Investment boutique Integrity fund Managers has established what it believes is the first European income fund of funds available to the UK market.

Fund manager Colin Fogwill founded the company when Sun Life, the firm he previously worked for, was taken over by Axa in 1998. Integrity has teamed up with Elite Fund Administration, part of the Way Group, to offer the new fund Elite Integrity European income.

This Oeic has a target yield of 4.8 per cent gross and will invest in both UK-based and continental European income funds, some of which are not well known to UK investors. It was launched because Integrity wanted to provide something different to the usual array of UK equity income funds available to UK investors.

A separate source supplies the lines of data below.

theorem slowdownNoticePost_ends (hfind : vfs.find? (fun n => fget (fun _ => 0) s.sch.sdPend n == 1) = some n)
    (hidle : s.slotState 1009 = 0) (hrun : s.frozen = false) : Ends .slowdownNoticePost s (fun t =>
      t.slotState 1009 = 1 ∧ fget (fun _ => 0) t.sch.sdPend n = 0 ∧ t.exmLe (slotAddr 1009) 1 = n ∧
      t.exmLe (slotAddr 1009 + 2) 2 = s.fld (F.SCH_SD_STATE_SLOWDOWN n) ∧
      OnlyIn [.regs, .exm, .exmMem, .sch, .out] s t) := by
  obtain ⟨action, rest, hexec⟩ := exec_slowdownNoticePost hfind hidle hrun
  have hslot := postNotice_exmBytes (s.sdTaken n) 1009 2 n
    (leBytes 1 n ++ (leBytes 1 action ++ (leBytes 2 (s.fld (F.SCH_SD_STATE_SLOWDOWN n)) ++ rest)))
  have hkept := fun p => postNotice_kept (P := 1140850753) (s.sdTaken n) 1009 2 n p (Kept.refl _) (by decide)
  have hn : n < 256 ^ 1 := by
    obtain ⟨k, hk, rfl⟩ := List.mem_map.mp (List.mem_of_find?_eq_some hfind)
    have := List.mem_range.mp hk
    omega
  have hsd : s.fld (F.SCH_SD_STATE_SLOWDOWN n) < 256 ^ 2 := fld_lt s _
  have hslot' := hslot
  rw [← List.append_assoc (leBytes 1 n)] at hslot'
  have htaken : OnlyIn [.sch] s (s.sdTaken n) := setSch_onlyIn s _
  refine ⟨_, hexec, slotState_of_notice hslot, ?_, ?_, ?_, (htaken.mono (by decide)).trans
    ((hkept _).onlyIn (fun p => by cases p <;> decide))⟩
  · exact (congrArg (fun c : Sched => fget (fun _ => 0) c.sdPend n) ((hkept _).parts .sch (by decide))).trans
      (fget_fset_self _ s.sch.sdPend n 0)
  · exact (exmLe_of_notice (x := []) hslot (length_leBytes 8 _) rfl (by decide)).trans (Nat.mod_eq_of_lt hn)
  · exact (exmLe_of_notice hslot' (length_leBytes 8 _) (by simp) (by decide)).trans (Nat.mod_eq_of_lt hsd)

end Sys2Proof.Machine
end

section
/-! SUPPORT. Operator bounds (R192, R566): what a change of layout leaves in a slice's registers, and which change BOUNDS_ENFORCE
makes. -/

namespace Sys2Proof.Machine

variable {s t u : State} {n : Nat} {l : Layout}

/-! ### The clusters of a slice -/

/-- The two registers that hold the clusters of VF `n`'s slice. -/
abbrev ClusterReg (n a : Nat) : Prop := a = R.SLC_S_CLUSTERS_LO n ∨ a = R.SLC_S_CLUSTERS_HI n

theorem clustersOf_congr (h : KeepsRegs (ClusterReg n) s t) : t.clustersOf n = s.clustersOf n := by
  unfold State.clustersOf State.pair
  rw [h _ (.inl rfl), h _ (.inr rfl)]

theorem setLayout_clustersOf (s : State) (n : Nat) (l : Layout) :
    (s.setLayout n l).clustersOf n = l.clusters % 2 ^ 48 := by
  have hkeep : ∀ u : State, KeepsRegs (ClusterReg n) u (((u.setFld (F.SLC_S_COMMONS_UNITS n) l.commons).setFld
      (F.SLC_S_HBM_UNITS n) l.hbm).setFld (F.SLC_S_ENGINE_SHARE_WEIGHT n) l.engShare) := fun u =>
    (((KeepsRegs.refl u).setFld (by simp) _).setFld (by simp) _).setFld (by simp) _
  rw [State.setLayout, clustersOf_congr (hkeep _), State.clustersOf, pair_setPair_self _ _ _ _ (by simp)]
  exact Nat.mod_mod_of_dvd _ (by decide)
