/-- What the work of an operation does to the book. A CLAIMSET replaces its sender's entries (R83, R84); an insertion into a
full book evicts the peer entry with the largest key, or drops a peer's claim with a key not smaller, each counted
(R85); a lane's run is chosen among its candidates (R90, R92); a refresh renews an own entry (R94); a WAITING lane's
choice run again migrates its entry, inserted anew (R73, R96); that the book counts as full at that insertion only if it
is so without the entry taken out is a DESIGN CHOICE (notes/assumptions/31.md). -/
def Obligations.BookWorkReplacesEvictsAndChooses : Prop :=
  (∀ (op : BookOp) (role : Role) (cs : ClaimSet) (w : Work), op.claimset = some cs →
    let t := op.replaceSender role w
    let first := fun (c : ClaimItem) =>
      (cs.items.find? fun x => x.valid && x.lane == c.lane) = some c ∧ op.inScope role c.run = true
    let stands := fun (e : Entry) (c : ClaimItem) =>
      e.station = cs.sender ∧ e.run = c.run ∧ e.lane.val = c.lane ∧ e.stop = c.stop ∧ e.cls = c.cls ∧ e.size = c.size ∧
        e.bins = c.bins ∧ e.rref = c.rref ∧ e.late = c.late ∧ e.own = false ∧ e.admitted = false
    (∀ e ∈ t.entries, e.station = cs.sender → ∃ c ∈ cs.items, first c ∧ stands e c) ∧
    (∀ e ∈ t.entries, e.station ≠ cs.sender → e ∈ w.entries) ∧
    (w.entries.length + cs.items.length ≤ role.bookCapacity →
      t.full = w.full ∧ (∀ e ∈ w.entries, e.station ≠ cs.sender → e ∈ t.entries) ∧
      ∀ c ∈ cs.items, first c → ∃ e ∈ t.entries, stands e c)) ∧
  (∀ (cap : Nat) (n : LineCount) (w : Work) (e : Entry),
    (w.entries.length < cap → insertPeer cap n w e = ⟨w.entries ++ [e], w.full⟩ ∧
      insertOwn cap n w e = ⟨w.entries ++ [e], w.full⟩) ∧
    (cap ≤ w.entries.length → (∃ x ∈ w.entries, x.own = false) →
      ∃ out ∈ w.entries, out.own = false ∧
        (∀ x ∈ w.entries, x.own = false → keyLe (x.key n) (out.key n) = true) ∧
        let evicted : Work :=
          ⟨w.entries.filter (fun x => !(x.station == out.station && x.lane == out.lane)) ++ [e], w.full + 1⟩
        insertOwn cap n w e = evicted ∧
        insertPeer cap n w e = (if keyLe (out.key n) (e.key n) then ⟨w.entries, w.full + 1⟩ else evicted))) ∧
  (∀ (s : State) (op : BookOp) (w : Work) (l : LaneIx),
    let k := bankOf l
    let candidate := fun (r : RunRec) => r ∈ op.runs ∧ r.state = .planning ∧ (r.stopOf k).isSome = true ∧
      0 < copyOf s.book.copies r.id (s.lane l).cfg.cls
    let eta := fun (r : RunRec) => match r.stopOf k with | some e => offset op.n e.eta | none => 0
    let meets := fun (r : RunRec) => ∃ e f, r.stopOf k = some e ∧ op.lanes[l].rref = some f ∧
      after e.eta (f - BitVec.ofNat 16 (s.lane l).cfg.safety) = false
    let fits := fun (r : RunRec) => s.wouldAdmit op w l r.id = true
    let earliest := fun (p : RunRec → Prop) (id : RunId) => ∃ r, candidate r ∧ p r ∧ r.id = id ∧
      ∀ x, candidate x → p x → eta r < eta x ∨ (eta r = eta x ∧ r.id.toNat ≤ x.id.toNat)
    (s.chooseRun op w l = none ↔ ¬∃ r, candidate r) ∧
    ∀ id late, s.chooseRun op w l = some (id, late) →
      ((∃ r, candidate r ∧ meets r ∧ fits r) → late = false ∧ earliest (fun r => meets r ∧ fits r) id) ∧
      ((¬∃ r, candidate r ∧ meets r ∧ fits r) → (∃ r, candidate r ∧ meets r) → late = false ∧ earliest meets id) ∧
      ((¬∃ r, candidate r ∧ meets r) → late = true ∧ earliest (fun _ => True) id)) ∧
  (∀ (s : State) (op : BookOp) (w : Work) (l : LaneIx) (id : RunId),
    let e := s.claimOn op l id false
    let room := (makeRoom s.start.role.bookCapacity op.n w).entries ++ [e]
    s.wouldAdmit op w l id = true ↔
      ((room.filter fun x => x.run == id && x.cls == e.cls && keyLe (x.key op.n) (e.key op.n)).map Entry.size).sum ≤
        copyOf s.book.copies id e.cls) ∧
  (∀ (s : State) (op : BookOp) (e : Entry), e.own = true →
    let rd := op.lanes[e.lane]
    let cfg := (s.lane e.lane).cfg
    ∃ late, s.refreshEntry op e = { e with
        bins := rd.need, size := rd.need * cfg.slot, rref := rd.rref.getD e.rref, late := late } ∧
      (late = false ↔ ∃ r x f, (op.runs.find? fun y => y.id == e.run) = some r ∧ r.stopOf (bankOf e.lane) = some x ∧
        rd.rref = some f ∧ after x.eta (f - BitVec.ofNat 16 cfg.safety) = false)) ∧
  (∀ (s : State) (op : BookOp) (w : Work) (l : LaneIx) (e : Entry),
    (w.entries.find? fun x => x.own && x.lane == l) = some e →
    let out : Work := ⟨w.entries.filter fun x => !(x.own && x.lane == l), w.full⟩
    (s.chooseRun op out l = none → s.rechoose op w l = w) ∧
    ∀ id late, s.chooseRun op out l = some (id, late) →
      (id = e.run → s.rechoose op w l = w) ∧
      (id ≠ e.run → s.rechoose op w l = insertOwn s.start.role.bookCapacity op.n out
        { e with run := id, late := late, heard := s.start.clock }))

/-- Every step keeps the claim book within its capacity with no two entries of one station and lane (R74), and an own entry
exactly for the lanes in WAITING and ADMITTED (R93), and a lane moved while an operation is in progress has set the
pending mark (R81). -/
def Obligations.BookKeepsPlacesAndOwnEntries : Prop :=
  ∀ s t : State, s.BookInv → step s = .next t → t.BookInv

/-- A completion behind which nothing but CLAIMSETs wait admits an entry if and only if the running total of its run and
class up to it in key order is within the capacity copy, so for each run and class a prefix whose sizes total no more
than the copy (R81, R88). That the key order is taken against N as it stands at the completion is a DESIGN CHOICE
(notes/assumptions/33.md). The evictions and drops of the work are added to BOOKFULL (R85), or none where load lock
overtook it (DESIGN CHOICE, notes/assumptions/28.md). Then a CLAIMSET at the head starts the next operation, or a mark
does, or the book is idle (R78). -/
def Obligations.CompletionAdmitsStrictPrefix : Prop :=
  ∀ (s : State) (op : BookOp), s.working = true → s.book.op = some op → (∀ f ∈ s.air.rxq, f.kind = .claimset) →
    let marked := s.book.pendingMark = true ∨ s.book.refreshDue = true
    ∃ t, exec .bookOperationCompletion s = .next t ∧ t.line = s.line ∧ t.start = s.start ∧
      t.cnt.bookfull = min (s.cnt.bookfull + if s.lockedSince op then 0 else (s.opWork op).full) 65535 ∧
      (∀ e ∈ t.book.entries, e.admitted = true ↔
        ((t.book.entries.filter fun x =>
            x.run == e.run && x.cls == e.cls && keyLe (x.key s.line.n) (e.key s.line.n)).map Entry.size).sum ≤
          copyOf s.book.copies e.run e.cls) ∧
      (∀ run cls,
        ((t.book.entries.filter fun e => e.admitted && e.run == run && e.cls == cls).map Entry.size).sum ≤
          copyOf s.book.copies run cls) ∧
      (∀ e ∈ t.book.entries, ∀ e' ∈ t.book.entries, e.run = e'.run → e.cls = e'.cls → e.admitted = true →
        keyLe (e'.key s.line.n) (e.key s.line.n) = true → e'.admitted = true) ∧
      (s.air.rxq = [] → ¬marked → t.book.op = none ∧ t.book.copies = s.book.copies) ∧
      (s.air.rxq = [] → marked → ∃ next, t.book.op = some next ∧ next.claimset = none ∧
        next.refresh = s.book.refreshDue ∧ next.entries = t.book.entries ∧ t.book.pendingMark = false) ∧
      (∀ f rest cs, s.air.rxq = f :: rest → readClaimset f.src f.payload = some cs →
        s.start.role = .rack ∨ s.start.role = .train → s.bookSettled = true →
        t.air.rxq = rest ∧ ∃ next, t.book.op = some next ∧ next.claimset = some cs ∧
          next.refresh = s.book.refreshDue ∧ next.entries = t.book.entries ∧ t.book.pendingMark = false)

/-- The state each own lane takes at a completion behind which nothing but CLAIMSETs wait (R81, R89, R93), and the claim set
it queues (R97); a lane moved since the start keeps the delivery that the move gave it (R81). That the record of the
last claim set is updated also where the full queue drops the frame is DEDUCED (notes/assumptions/12.md). -/
def Obligations.CompletionSetsLaneStates : Prop :=
  ∀ (s : State) (op : BookOp), s.worksAs .rack = true → s.book.op = some op → (∀ f ∈ s.air.rxq, f.kind = .claimset) →
    ∃ t, exec .bookOperationCompletion s = .next t ∧
      (∀ l, (s.lane l).present = true → (s.lane l).moved = false → op.lanes[l].call.promised = false →
        (∀ e, (t.book.entries.find? fun x => x.own && x.lane == l) = some e →
          (t.lane l).call = (if e.admitted then .admitted else .waiting) ∧ (t.lane l).claimRun = some e.run ∧
          (t.lane l).requested = e.bins ∧ (t.lane l).late = e.late) ∧
        ((t.book.entries.find? fun x => x.own && x.lane == l) = none →
          (t.lane l).call = (if op.lanes[l].cond then .calling else .quiet) ∧ (t.lane l).claimRun = none ∧
          (t.lane l).requested = 0 ∧ (t.lane l).late = false)) ∧
      (∀ l, ((s.lane l).present = false ∨ (s.lane l).moved = true ∨ op.lanes[l].call.promised = true) →
        (t.lane l).delivery = (s.lane l).delivery) ∧
      (s.isActive = true → ownItems t.book.entries ≠ s.book.lastSet →
        t.book.lastSet = ownItems t.book.entries ∧ (s.txRoom = true → ∃ f ∈ t.air.txq, f.kind = .claimset)) ∧
      (s.isActive = false → t.book.lastSet = s.book.lastSet ∧ t.air.txq = s.air.txq) ∧
      (∀ l, (t.lane l).stock = (s.lane l).stock) ∧ t.line = s.line ∧ t.start = s.start ∧ t.runs = s.runs ∧
      t.bankA = s.bankA ∧ t.bankB = s.bankB

/-- A peer entry ages out, and the refresh timer asks for a refresh: the entry leaves, or the timer restarts, and the request
starts an operation on an idle book or leaves its mark on a busy one (R78, R86, R95). That the timer restarts from the
clock at which a late expiry is taken is DEDUCED (notes/assumptions/21.md). -/
def Obligations.BookTimersRequestOperations : Prop :=
  (∀ (s : State) (station : Nat) (lane : LaneIx) (e : Entry), s.working = true →
    let old := fun (x : Entry) => !x.own && x.station == station && x.lane == lane
    s.book.entries.find? old = some e → s.due (some (e.heard + 3 * s.prof.tRefresh)) = true →
    ∃ t, exec (.peerEntryAgeingExpiry station lane) s = .next t ∧
      t.book.entries = s.book.entries.filter (fun x => !old x) ∧
      (s.busy = false → ∃ op, t.book.op = some op ∧ op.entries = t.book.entries) ∧
      (s.busy = true → t.book.op = s.book.op ∧ t.book.pendingMark = true) ∧
      (∀ l, (t.lane l).delivery = (s.lane l).delivery) ∧ t.air = s.air ∧ t.cnt = s.cnt ∧ t.start = s.start) ∧
  (∀ s : State, s.worksAs .rack = true → s.due s.book.refresh = true →
    ∃ t, exec .refreshTimerExpiry s = .next t ∧ t.book.refresh = some (s.start.clock + s.prof.tRefresh) ∧
      t.book.entries = s.book.entries ∧
      (s.busy = false → ∃ op, t.book.op = some op ∧ op.refresh = true) ∧
      (s.busy = true → t.book.op = s.book.op ∧ t.book.refreshDue = true) ∧
      (∀ l, (t.lane l).delivery = (s.lane l).delivery) ∧ t.air = s.air ∧ t.cnt = s.cnt ∧ t.start = s.start)

/-! ## Delivery (Section 7) -/

/-- An ARRIVE settles any other run's business of every bank at its stop (R128), opens the visit, moves the bank's lanes on
the run to DUE (R129) and, with REVISIT, the lanes short on it (R130), and opens the face (R127, R152). -/
def Obligations.ArriveOpensVisit : Prop :=
  ∀ (s : State) (src lo stop flags : Byte) (k : Bank), s.worksAs .rack = true → s.hears src = true →
    s.prof.stopOf k = stop.toNat → 1 ≤ stop.toNat → stop.toNat ≤ 32 →
    let run := word lo src
    ∃ t, exec (.arrive src [lo, src, stop, flags]) s = .next t ∧
      (t.bank k).visit = some run ∧ (t.bank k).recordRun = some run ∧ (t.bank k).revisit = flags.getLsbD 1 ∧
      (t.bank k).faceOpen = true ∧
      (∀ l, bankOf l = k → (s.lane l).present = true →
        ((s.lane l).call = .manifested → (s.lane l).onRun = some run →
          (t.lane l).call = .due ∧ (t.lane l).onRun = some run ∧ (t.lane l).requested = (s.lane l).requested ∧
          (t.lane l).delivered = (s.lane l).delivered ∧ (t.lane l).provisional = false) ∧
        ((s.lane l).claimsOn run = true →
          (t.lane l).call = .due ∧ (t.lane l).onRun = some run ∧ (t.lane l).claimRun = none ∧
          (t.lane l).requested = (s.lane l).requested ∧ (t.lane l).delivered = 0 ∧
          (t.lane l).provisional = true) ∧
        (∀ other, (s.bank k).recordRun = some other → other ≠ run → (s.lane l).promisedOn other = true →
          let out := (s.lane l).requested - (s.lane l).delivered
          (t.lane l).call = .calling ∧ (t.lane l).onRun = none ∧ (t.lane l).requested = 0 ∧
          (t.lane l).delivered = 0 ∧ (t.lane l).short = some (other, out) ∧
          (t.lane l).shortBins = min ((s.lane l).shortBins + out) 65535) ∧
        (∀ out, flags.getLsbD 1 = true → (s.runRec run).isSome = true → (s.lane l).short = some (run, out) →
          ((s.lane l).call = .calling ∨ (s.lane l).call = .waiting ∨ (s.lane l).call = .admitted) →
          (s.lane l).claimsOn run = false →
          (t.lane l).call = .due ∧ (t.lane l).onRun = some run ∧ (t.lane l).claimRun = none ∧
          (t.lane l).requested = out ∧ (t.lane l).delivered = 0 ∧ (t.lane l).provisional = false ∧
          (t.lane l).short = none ∧ ((s.lane l).call ≠ .calling →
            (t.lane l).late = false ∧ ∀ e ∈ t.book.entries, ¬(e.own = true ∧ e.lane = l))) ∧
        (flags.getLsbD 1 = false → ((s.lane l).call = .calling ∨ (s.lane l).call = .quiet) →
          (t.lane l).delivery = (s.lane l).delivery)) ∧
      (∀ l, (t.lane l).stock = (s.lane l).stock) ∧
      (∀ l, s.prof.stopOf (bankOf l) ≠ stop.toNat → (t.lane l).steady = (s.lane l).steady) ∧
      t.runs = s.runs ∧ t.cnt = s.cnt ∧ t.air = { s.air with rx := .hunting } ∧ t.line = s.line ∧ t.start = s.start ∧ t.prof = s.prof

Integrity says European fund management groups have a longer track record in European equity income funds than those in the UK. It believes investing with these firms gives it an edge over the relatively few UK-based European income funds that do not take a multi-manager approach.

The new fund currently invests in funds from UK-based Resolution, Newton and Schroders, alongside European managers Parvest – part of BNP Paribas – and ABN Amro.

These funds were chosen from a universe of 600 that Integrity researched initially through the Internet. They looked at all funds paying income, then whittled this universe down by looking at the risk strategies of each fund, the history of the fund manager and the charges. They were also careful to ensure the underlying stocks within each holding did not overlap and that there was a good geographical spread within the overall portfolio.

According to Integrity, integration within European and growth in the emerging Europe means companies can benefit from increases in both their share prices and the dividends they pay to investors.

While this fund stands to benefit, negotiating charges on the underlying funds could be a problem. Integrity says that when it was constructing the initial portfolio, it did not invest with some managers because their charges were too high. This could have a bearing on the portfolio if the manager wants to replace or add to his existing holdings.